Though the decision of Simpson vs. Downing, 26 Wendell, 316, may seem to support the theory that a formal deed is necessary to keep up privity between successive occupants, except as to that part of the land actually enclosed, cultivated or improved, we prefer the position taken in Crispen vs. Hannavan, 50 Mo., 536, where a deed without a seal was held sufficient. See also Watts vs. Parker, 27 Ill., 224. Considering the office performed by the written instrument *843in cases of adverse possession under the statute of limitations, we think that a formal deed is not necessary to a transfer pending the running of the statutory period. McNeely vs. Lasgan, 22 O. St., 32; Fugate vs. Pierce, 49 Mo., 441; Watson vs. Mansell, 76 Ala., 600; Clements vs. Hays, 76 Ala., 280; Cunningham vs. Fredotzen, supra.

These instruments, we may remark, are not deeds, as they are not sealed ; Blackstone’s Con., Book II, p. 295 ; nor are they mortgages, and consequently they are not controlled by the provisions of section 21 of Article XYI of the Constitution, as to the admission of such instruments to record, or in evidence. The mere fact, however, that they may not be admissible to record is no objection to their being used in evidence. We do not say that they are not admissible to record under the statute, (McClellan’s Digest, pp. 214-215,) but even if they are, we are inclined to think their execution must be proved as at common law to entitle them to be used in evidence.

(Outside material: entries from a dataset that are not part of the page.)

/-! ### Wrapped differences (R176) -/

theorem s8_wrap8_eq {x y : Int} (hlow : -128 ≤ y) (hhigh : y ≤ 127) (hcongr : 256 ∣ y - x) : s8 (wrap8 x) = y := by
  rw [s8_wrap8, Int.bmod_eq_iff (by decide)]
  exact ⟨hlow, by omega, hcongr⟩

/-- Settles O13: outside -128 to 127 a difference of the two deltas is one period away, far from -8 to 7. -/
theorem wrappedDifferencesAgree : Obligations.WrappedDifferencesAgree := by
  intro dr dg hgLow hgHigh hrLow hrHigh
  have hwrap : s8 (wrap8 (dr - dg)) =
      if dr - dg < -128 then dr - dg + 256 else if 127 < dr - dg then dr - dg - 256 else dr - dg := by
    apply s8_wrap8_eq <;> split_ifs <;> omega
  rw [hwrap]
  split_ifs <;> omega

/-! ### The chunk a step selects, row by row (R175) -/

section
variable {h : HashFn} {c : Cache} {prev p : Pixel}

theorem newPixelChunk_of_hit (hhit : Cache.get c (HashFn.slot h p) = p) :
    newPixelChunk h c prev p = .index (HashFn.slot h p) := if_pos ((Cache.hit_iff ..).2 hhit)

theorem newPixelChunk_of_miss (hmiss : Cache.get c (HashFn.slot h p) ≠ p) :
    newPixelChunk h c prev p = deltaChunk prev p := if_neg (mt (Cache.hit_iff ..).1 hmiss)

theorem deltaChunk_of_alpha (ha : p.a ≠ prev.a) : deltaChunk prev p = .rgba p.r p.g p.b p.a := if_neg ha

theorem deltaChunk_of_same_alpha (ha : p.a = prev.a) : deltaChunk prev p =
    if diffFits (delta p.r prev.r) (delta p.g prev.g) (delta p.b prev.b) then
      .diff (delta p.r prev.r) (delta p.g prev.g) (delta p.b prev.b)
    else if lumaFits (delta p.r prev.r) (delta p.g prev.g) (delta p.b prev.b) then
      .luma (delta p.g prev.g) (delta p.r prev.r - delta p.g prev.g) (delta p.b prev.b - delta p.g prev.g)
    else .rgb p.r p.g p.b := if_pos ha

end

/-! ### The step's bytes and `RUN` (R162, R164) -/

/-- R164: the flush of a pending run before a pixel that differs from `PREV`. -/
def pendingFlush (s : State) : List Byte := if s.enc.run = 0 then [] else encode s.fmt (.run s.enc.run.toNat)

theorem pendingFlush_of_none {s : State} (h : s.enc.run = 0) : pendingFlush s = [] := if_pos h

theorem pendingFlush_of_pending {s : State} (h : s.enc.run ≠ 0) :
    pendingFlush s = [BitVec.ofNat 8 (0xC0 + (s.enc.run.toNat - 1))] := by
  have hpos : s.enc.run.toNat ≠ 0 := fun e => h (BitVec.eq_of_toNat_eq e)
  have hlt := s.enc.run.isLt
  rw [pendingFlush, if_neg h, ← encode_run_succ s.fmt (by omega), Nat.sub_one_add_one hpos]

section
variable {p : Pixel} {last : Bool} {s : State}

theorem stepBytes_of_ne (hp : p ≠ s.enc.prev) : stepBytes p last s =
    pendingFlush s ++ encode s.fmt (newPixelChunk s.fmt.hash s.enc.cache s.enc.prev p) := if_neg hp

Whether these instruments wmre admissibse or not, they were in fact not admitted, and cannot be considered by us as being in evidence. Teegarden vs. Carpenter, supra. The former of these papers not having been admitted, the fact that Eavesies and wife may have taken actual possession of that part of the thirty acres of which Latham, when he sold to them, had actual, as distinguished from constructive, possession, still their doing so did not in the absence of an instrument of the character indicated, carry to them constructive possession of any part of which Latham had only constructive possession; and of course when Latham surrendered to Eavesies and wife that of which he had actual possession, his constructive possession as to the balance of the thirty acres terminated, for the simple reason that actual possession of the part under the sixth section of the statute, or independent of it, is essential to constructive possession *844of the balance of the land described in the original instrument under which the claim of title is made. Cunningham vs. Fraudson, 26 Texas, 34; Chandler vs. Rushing, 38 Texas, 591; Cooper vs. Ord, 60 Mo., 420.

The deed from Mrs. Tomlinson to Latham, dated May 1st, 1883, was objected to on, account of erasures and interlineations, as explained in the statement of the case.

In the absence of evidence to the contrary, an alteration will be presumed to have been made contemporaneously with the execution of the instrument, and properly made, if nothing appears to the contrary. There was no error in overruling the objection, as there is nothing in the evidence, nor upon the face of the instrument as it appears in the transcript, to overthrow this presumption. Stewart vs. Preston, 1 Fla., 10; Meikel vs. State Savings Institution of Chicago, 36 Ind., 355; 1 Greenleaf on Evidence, section 564.

The judgment is reversed, and the cause remanded for a new trial.